Updated: May 7
San Francisco Supervisors are looking at ways to lure commuters and tourists back downtown, including filling vacant retail spaces and creating lively slow streets
San Francisco's downtown may be slow to recover due to its high proportion of remote-friendly jobs; office workers are also more hesitant to return compared to other cities
Downtown office rents may continue to plunge into 2022, according to Moody's
With continued uncertainty around remote work, San Francisco Supervisors are looking at ways to breathe new life into the City’s deserted downtown.
About half of the City’s 25 largest business taxpayers expect employees to return to the office post-pandemic or haven’t announced a decision, Chief Economist Ted Egan said at a Land Use and Transportation Committee hearing last week. At 7 companies, employees will work from home permanently. Five will split the week between home and office.
It’s too early to determine the long-term effect of this major shift in the downtown workforce for small businesses like salons, bars and restaurants that depend on them. However, real estate data show vacancy and subleasing rates climbing, rent rates starting to decline, and a transformed environment for office demand.
“2020 is beginning to show the vacancy spike and some drop in rent,” that reflects the recessionary cycles over the last 30 years, said Egan, “but the big drop is to come.”
Currently, available subleasing space is at 8.4 million square feet, a higher level than during the dot-com bust. Based on these and other metrics, Moody’s Analytics predicts a 15% drop in rent in 2021 and another 1.8% in 2022.
San Francisco has among the highest percentage of remote-friendly jobs in the country, which “could lead to a slower economic recovery for the city due to downtown traffic,” Egan said. “But it’s unlikely to be permanent. Recovery took several years after the dot-com boom ended.”
Data from Kastle Systems, which operates access systems for office buildings, show that office workers have been hesitant to return despite relaxed restrictions on office work. Capacity in office buildings was about 13% in April, well below the 25% permitted in the orange tier.
One major key to businesses reopening and employees returning to work is vaccination rates. According to DPH health officer Dr. Susan Phillips, the City will be above 80% of residents vaccinated when the state reopens on June 15. That assumes the vaccine remains available and residents continue getting vaccinated. No guidelines exist yet to help companies returning to offices determine employee spacing.

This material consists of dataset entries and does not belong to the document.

-- ==== Sys2Proof/Laws/Memory.lean ====
section
/-! SUPPORT. The laws of lists sorted by key and of memory: read after write, untouched places, the canonical form. -/

namespace Sys2Proof.Machine

/-! ## Lists sorted by key -/

/-- What any key holds after a `keySet`. -/
theorem keyGet_keySet {α : Type} (l : List (Nat × α)) (k j : Nat) (v : α) :
    keyGet (keySet l k v) j = if j = k then some v else keyGet l j := by
  induction l with
  | nil => simp [keySet, keyGet, eq_comm]
  | cons e t ih =>
    obtain ⟨i, u⟩ := e
    simp only [keySet]
    split
    · simp only [keyGet, eq_comm (a := k)]
    · split
      · next h => subst h; simp only [keyGet, eq_comm (a := i)]; split <;> rfl
      · next h =>
        simp only [keyGet, ih]
        split
        · next h' => subst h'; simp [h]
        · rfl

/-- What any key holds after a `keyErase`. -/
theorem keyGet_keyErase {α : Type} (l : List (Nat × α)) (k j : Nat) :
    keyGet (keyErase l k) j = if j = k then none else keyGet l j := by
  induction l with
  | nil => simp [keyErase, keyGet]
  | cons e t ih =>
    obtain ⟨i, u⟩ := e
    simp only [keyErase]
    split
    · next h => subst h; rw [ih]; simp only [keyGet, eq_comm (a := i)]; split <;> simp_all
    · next h =>
      simp only [keyGet, ih]
      split
      · next h' => subst h'; simp [h]
      · rfl

/-- Every entry of a list after a `keySet` is the new one or an old one. -/
theorem mem_keySet {α : Type} {l : List (Nat × α)} {k : Nat} {v : α} {e : Nat × α} (h : e ∈ keySet l k v) :
    e = (k, v) ∨ e ∈ l := by
  induction l with
  | nil => simpa [keySet] using h
  | cons d t ih =>
    obtain ⟨i, u⟩ := d
    simp only [keySet] at h
    split at h
    · simpa using h
    · split at h
      · simp only [List.mem_cons] at h ⊢; tauto
      · simp only [List.mem_cons] at h ⊢
        rcases h with h | h
        · tauto
        · rcases ih h with h | h <;> tauto

/-- Every entry of a list after a `keyErase` is an old one. -/
theorem mem_keyErase {α : Type} {l : List (Nat × α)} {k : Nat} {e : Nat × α} (h : e ∈ keyErase l k) : e ∈ l := by
  induction l with
  | nil => simp [keyErase] at h
  | cons d t ih =>
    obtain ⟨i, u⟩ := d
    simp only [keyErase] at h
    split at h
    · exact List.mem_cons_of_mem _ (ih h)
    · simp only [List.mem_cons] at h ⊢
      exact h.imp_right ih

/-- `keysRising` of a list with a first entry. -/
theorem keysRising_cons {α : Type} (k : Nat) (v : α) (t : List (Nat × α)) :
    keysRising ((k, v) :: t) = true ↔ (∀ e ∈ t, k < e.1) ∧ keysRising t = true := by
  simp [keysRising]

/-- `keySet` keeps the order. -/
theorem keysRising_keySet {α : Type} {l : List (Nat × α)} (h : keysRising l = true) (k : Nat) (v : α) :
    keysRising (keySet l k v) = true := by
  induction l with
  | nil => simp [keySet, keysRising]
  | cons d t ih =>
    obtain ⟨i, u⟩ := d
    rw [keysRising_cons] at h
    simp only [keySet]
    split
    · next hlt =>
      rw [keysRising_cons, keysRising_cons]
      refine ⟨fun e he => ?_, h⟩
      rcases List.mem_cons.mp he with rfl | he
      · exact hlt
      · exact hlt.trans (h.1 e he)
    · split
      · next heq => subst heq; rw [keysRising_cons]; exact h
      · rw [keysRising_cons]
        refine ⟨fun e he => ?_, ih h.2⟩
        rcases mem_keySet he with rfl | he
        · simp only; omega
        · exact h.1 e he

/-- `keyErase` keeps the order. -/
theorem keysRising_keyErase {α : Type} {l : List (Nat × α)} (h : keysRising l = true) (k : Nat) :
    keysRising (keyErase l k) = true := by
  induction l with
  | nil => rfl
  | cons d t ih =>
    obtain ⟨i, u⟩ := d
    rw [keysRising_cons] at h
    simp only [keyErase]
    split
    · exact ih h.2
    · rw [keysRising_cons]
      exact ⟨fun e he => h.1 e (mem_keyErase he), ih h.2⟩

/-! ## One byte -/

/-- What any byte reads after a byte is written. -/
theorem readByte_writeByte (m : List Host.Cell) (a c : Word) (b : Byte) :
    readByte (writeByte m a b) c = if phys c = phys a then b else readByte m c := by
  unfold readByte writeByte
  split
  · next h => rw [keyGet_keyErase]; split <;> simp [h]
  · rw [keyGet_keySet]; split <;> simp

/-- A byte write keeps the canonical form. -/
theorem Memory.wf_writeByte {m : List Host.Cell} (h : Memory.wf m = true) (a : Word) (b : Byte) :
    Memory.wf (writeByte m a b) = true := by
  simp only [Memory.wf, Bool.and_eq_true, List.all_eq_true, decide_eq_true_eq, bne_iff_ne] at h ⊢
  unfold writeByte
  split
  · exact ⟨keysRising_keyErase h.1 _, fun e he => h.2 e (mem_keyErase he)⟩
  · next hb =>
    refine ⟨keysRising_keySet h.1 _ _, fun e he => ?_⟩
    rcases mem_keySet he with rfl | he
    · exact ⟨Nat.mod_lt _ (by decide), hb⟩
    · exact h.2 e he

/-- Memory with nothing listed is in canonical form. -/
theorem Memory.wf_nil : Memory.wf [] = true := rfl

/-! ## Accesses of several bytes -/

/-- A write of any width keeps the canonical form. -/
theorem Memory.wf_writeMem {m : List Host.Cell} (h : Memory.wf m = true) (a : Word) (w : Width) (v : Word) :
    Memory.wf (writeMem m a w v) = true := by
  cases w <;> simp only [writeMem] <;> repeat' apply Memory.wf_writeByte
  all_goals exact h

/-- A byte of a write of any width, at distance `k` from its address. -/
theorem phys_add_inj (a : Word) (i j : Nat) (hi : i < 4) (hj : j < 4) (h : i ≠ j) :
    phys (a + BitVec.ofNat 32 i) ≠ phys (a + BitVec.ofNat 32 j) := by
  simp only [phys, BitVec.toNat_add, BitVec.toNat_ofNat]
  have := a.isLt
  omega

/-- A byte outside a written range reads as before. -/
theorem readByte_writeMem_outside (m : List Host.Cell) (a c : Word) (w : Width) (v : Word)
    (h : ∀ k, k < w.bytes → phys c ≠ phys (a + BitVec.ofNat 32 k)) :
    readByte (writeMem m a w v) c = readByte m c := by
  have h0 : 0 < w.bytes → phys c ≠ phys a := fun hk => by simpa using h 0 hk
  cases w <;> simp only [writeMem, readByte_writeByte, Width.bytes] at *
  · simp [h0]
  · have h1 := h 1 (by omega)
    simp_all
  · have h1 := h 1 (by omega)
    have h2 := h 2 (by omega)
    have h3 := h 3 (by omega)
    simp_all

/-- Byte `k` of a written range reads as byte `k` of the value. -/
theorem readByte_writeMem_inside (m : List Host.Cell) (a : Word) (w : Width) (v : Word) (k : Nat) (hk : k < w.bytes) :
    readByte (writeMem m a w v) (a + BitVec.ofNat 32 k) = v.extractLsb' (8 * k) 8 := by
  have d10 := phys_add_inj a 1 0 (by omega) (by omega) (by omega)
  have d20 := phys_add_inj a 2 0 (by omega) (by omega) (by omega)
  have d21 := phys_add_inj a 2 1 (by omega) (by omega) (by omega)
  have d30 := phys_add_inj a 3 0 (by omega) (by omega) (by omega)
  have d31 := phys_add_inj a 3 1 (by omega) (by omega) (by omega)
  have d32 := phys_add_inj a 3 2 (by omega) (by omega) (by omega)
  simp only [BitVec.add_zero] at d10 d20 d21 d30 d31 d32
  cases w <;> simp only [writeMem, readByte_writeByte, Width.bytes] at hk ⊢ <;> interval_cases k <;>
    simp_all [eq_comm]

/-- A word built from bytes, byte by byte. -/
theorem wordOfBytes_extract (b0 b1 b2 b3 : Byte) :
    (wordOfBytes b0 b1 b2 b3).extractLsb' 0 8 = b0 ∧ (wordOfBytes b0 b1 b2 b3).extractLsb' 8 8 = b1 ∧
      (wordOfBytes b0 b1 b2 b3).extractLsb' 16 8 = b2 ∧ (wordOfBytes b0 b1 b2 b3).extractLsb' 24 8 = b3 := by
  refine ⟨?_, ?_, ?_, ?_⟩ <;> (ext i hi; simp [wordOfBytes]; interval_cases i <;> simp)

/-- The bytes of a word make the word. -/
theorem wordOfBytes_of_extract (v : Word) :
    wordOfBytes (v.extractLsb' 0 8) (v.extractLsb' 8 8) (v.extractLsb' 16 8) (v.extractLsb' 24 8) = v := by
  ext i hi
  simp [wordOfBytes]
  interval_cases i <;> simp

/-- A word read back where it was written. -/
theorem readMem_writeMem_word (m : List Host.Cell) (a : Word) (v : Word) :
    readMem (writeMem m a .word v) a .word = v := by
  have h := readByte_writeMem_inside m a .word v
  have h0 := h 0 (by decide)
  have h1 := h 1 (by decide)
  have h2 := h 2 (by decide)
  have h3 := h 3 (by decide)
  simp only [BitVec.add_zero, Nat.mul_zero, Nat.mul_one, Nat.reduceMul] at h0 h1 h2 h3
  simp only [readMem, BitVec.ofNat_eq_ofNat, h0, h1, h2, h3, wordOfBytes_of_extract]

end Sys2Proof.Machine
end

“There’s a lot of subleasing available now and businesses are re-thinking what their space needs may be,” said John Bryant, CEO of the Building Owners and Managers Association of San Francisco. It’s generally assumed with fewer employees in the office, companies will need less space. “Depending on how they space out employees in an office, they may need more space than before.”

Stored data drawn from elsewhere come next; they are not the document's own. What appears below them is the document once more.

theorem test_loads_io :
    regAfter (.ldwio 5 6 4) mem5 6 = some 0x92345678 ∧
    regAfter (.ldhio 5 6 6) mem5 6 = some 0xffff9234 ∧
    regAfter (.ldhuio 5 6 6) mem5 6 = some 0x00009234 ∧
    regAfter (.ldbio 5 6 7) mem5 6 = some 0xffffff92 ∧
    regAfter (.ldbuio 5 6 7) mem5 6 = some 0x00000092 := by
  decide +kernel

theorem test_load_address_wraps :
    regAfter (.ldw 5 6 0x7fff) (mem5.setReg 5 0xffffa005) 6 = some 0x92345678 ∧
    regAfter (.ldw 5 6 4) (mem5.setReg 5 0x80002000) 6 = some 0x92345678 := by
  decide +kernel

theorem test_stw :
    bytesAfter (.stw 5 6 0) mem5 = [0xd4, 0xc3, 0xb2, 0xa1, 0x78, 0x56, 0x34, 0x92] ∧
    bytesAfter (.stwio 5 6 0) mem5 = [0xd4, 0xc3, 0xb2, 0xa1, 0x78, 0x56, 0x34, 0x92] := by
  decide +kernel

theorem test_sth :
    bytesAfter (.sth 5 6 2) mem5 = [0x80, 0xff, 0xd4, 0xc3, 0x78, 0x56, 0x34, 0x92] ∧
    bytesAfter (.sthio 5 6 4) mem5 = [0x80, 0xff, 0x7f, 0x00, 0xd4, 0xc3, 0x34, 0x92] := by
  decide +kernel

theorem test_stb :
    bytesAfter (.stb 5 6 3) mem5 = [0x80, 0xff, 0x7f, 0xd4, 0x78, 0x56, 0x34, 0x92] ∧
    bytesAfter (.stbio 5 6 5) mem5 = [0x80, 0xff, 0x7f, 0x00, 0x78, 0xd4, 0x34, 0x92] := by
  decide +kernel

/-- On the Nios II/f a store goes to the cache: memory is unchanged, and a load sees it (R71, R76, R86). -/
theorem test_cached_store :
    bytesAfter (.sth 5 6 2) (onFast mem5) = [0x80, 0xff, 0x7f, 0x00, 0x78, 0x56, 0x34, 0x92] ∧
    (match exec (.sth 5 6 2) (onFast mem5) with | .next u => regAfter (.ldw 5 9 0) u 9 | _ => none) = some 0xc3d4ff80 := by
  decide +kernel

/-! ## One step: arithmetic, comparison, shifts (95_test_vectors.md 2.2, 2.4, 2.5; R233) -/

theorem test_logical :
    regAfter (.and 7 8 6) (at78 0x12345678 0x0f0f0f0f) 6 = some 0x02040608 ∧
    regAfter (.or 7 8 6) (at78 0x12345678 0x0f0f0f0f) 6 = some 0x1f3f5f7f ∧
    regAfter (.xor 7 8 6) (at78 0x12345678 0x0f0f0f0f) 6 = some 0x1d3b5977 ∧
    regAfter (.nor 7 8 6) (at78 0x12345678 0x0f0f0f0f) 6 = some 0xe0c0a080 := by
  decide +kernel

theorem test_add_sub :
    regAfter (.add 7 8 6) (at78 0x7fffffff 0x00000001) 6 = some 0x80000000 ∧
    regAfter (.sub 7 8 6) (at78 0x00000000 0x00000001) 6 = some 0xffffffff := by
  decide +kernel

theorem test_multiply :
    regAfter (.mul 7 8 6) (at78 0x12345678 0x9abcdef0) 6 = some 0x242d2080 ∧
    regAfter (.mulxuu 7 8 6) (at78 0x12345678 0x9abcdef0) 6 = some 0x0b00ea4e ∧
    regAfter (.mulxss 7 8 6) (at78 0x12345678 0x9abcdef0) 6 = some 0xf8cc93d6 ∧
    regAfter (.mulxsu 7 8 6) (at78 0x9abcdef0 0x12345678) 6 = some 0xf8cc93d6 ∧
    regAfter (.mulxsu 7 8 6) (at78 0xffffffff 0x00000001) 6 = some 0xffffffff := by
  decide +kernel

theorem test_divide :
    regAfter (.div 7 8 6) (at78 0xfffffff9 0x00000002) 6 = some 0xfffffffd ∧
    regAfter (.divu 7 8 6) (at78 0xfffffff9 0x00000002) 6 = some 0x7ffffffc ∧
    regAfter (.div 7 8 6) (at78 0x80000000 0x00000001) 6 = some 0x80000000 := by
  decide +kernel

theorem test_arithmetic_immediate :
    regAfter (.addi 7 6 0x8000) (at78 0x00000000 0) 6 = some 0xffff8000 ∧
    regAfter (.muli 7 6 0x8000) (at78 0xffffffff 0) 6 = some 0x00008000 ∧
    regAfter (.andi 7 6 0x8000) (at78 0xffffffff 0) 6 = some 0x00008000 ∧
    regAfter (.ori 7 6 0x8000) (at78 0x12340000 0) 6 = some 0x12348000 ∧
    regAfter (.xori 7 6 0xffff) (at78 0xffffffff 0) 6 = some 0xffff0000 := by
  decide +kernel

theorem test_high_immediate :
    regAfter (.andhi 7 6 0x8000) (at78 0xffffffff 0) 6 = some 0x80000000 ∧
    regAfter (.orhi 7 6 0x8000) (at78 0x00001234 0) 6 = some 0x80001234 ∧
    regAfter (.xorhi 7 6 0xffff) (at78 0xffffffff 0) 6 = some 0x0000ffff := by
  decide +kernel

/-- R192, R342: on the Nios II/e `mul` raises the exception and leaves its destination alone. -/
theorem test_unimplemented :
    regAfter (.mul 7 8 6) (onEconomy (at78 3 5)) 6 = some 0 ∧ regAfter (.mul 7 8 6) (onEconomy (at78 3 5)) 29 = some 0x1004 ∧
    pcAfter (.divu 7 8 6) (onEconomy (at78 3 5)) = some 0x20 := by
  decide +kernel

theorem test_compare :
    regAfter (.cmpeq 7 8 6) (at78 0xffffffff 0x00000001) 6 = some 0 ∧
    regAfter (.cmpne 7 8 6) (at78 0xffffffff 0x00000001) 6 = some 1 ∧
    regAfter (.cmpge 7 8 6) (at78 0xffffffff 0x00000001) 6 = some 0 ∧
    regAfter (.cmpgeu 7 8 6) (at78 0xffffffff 0x00000001) 6 = some 1 ∧
    regAfter (.cmplt 7 8 6) (at78 0xffffffff 0x00000001) 6 = some 1 ∧
    regAfter (.cmpltu 7 8 6) (at78 0xffffffff 0x00000001) 6 = some 0 := by
  decide +kernel

theorem test_compare_immediate :
    regAfter (.cmpeqi 7 6 0x8000) (at78 0xffff8000 0) 6 = some 1 ∧
    regAfter (.cmpnei 7 6 0) (at78 0x00000000 0) 6 = some 0 ∧
    regAfter (.cmpgei 7 6 0x8000) (at78 0xffff7fff 0) 6 = some 0 ∧
    regAfter (.cmplti 7 6 0x7fff) (at78 0x00007ffe 0) 6 = some 1 ∧
    regAfter (.cmpgeui 7 6 0x8000) (at78 0x00007fff 0) 6 = some 0 ∧
    regAfter (.cmpltui 7 6 0) (at78 0x00000000 0) 6 = some 0 ∧
    regAfter (.cmpgeui 7 6 0x8000) (at78 0xffff8000 0) 6 = some 1 := by
  decide +kernel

Other keys to recovery are a mass transit system that's affordable, reliable and that people are comfortable using, 100% of students back in school, childcare, tenants able to pay their rent, tourism returning with people feeling safe on the streets, and federal money. San Francisco is set to receive $636 million in direct funding that will largely close its two-year deficit.
Supervisor Safai asked presenters what City legislators could do to help.
Regina Dick-Endrizzi, Executive Director of the Office of Small Business said the City needs to keep track of the small business service sector’s ability to hire: “The food-based businesses were already having difficulty pre-pandemic. We don’t know how many of those service workers are still in the city or will return,” she said.
She also suggested monitoring these businesses’ ability to get PPP and other financial relief funding, as well as the timing of that funding relative to when they must pay back rent. “The federal restaurant relief program just opened applications today, but it’s still going to be awhile before they see that funding.” Applications for Save Our Stages federal funding opened last week.
Filling vacant and boarded up ground floor retail space was another concern. With rents coming down, “space might become affordable to tenants priced out in the past,” Egan said. Discussion participants speculated this might include nonprofits previously displaced to the East Bay. New businesses might move in, particularly at the lower sublease prices. Either way, the mix of types of businesses and people downtown could shift.
Making downtown an attractive and lively place to be could also lure people back, added Rodney Fong, CEO of the SF Chamber of Commerce.
“We need to create a downtown as a neighborhood,” said Fong. Acting Economic and Workforce Development Director Anne Taupier, agreed.
“Central SoMa was designed to be a more mixed-use district that doesn’t close at 6 p.m.,” she said. “It’s going to be critical going forward that we have a central business district that has a lot of integrated uses so restaurants and small businesses aren’t just reliant on office workers.”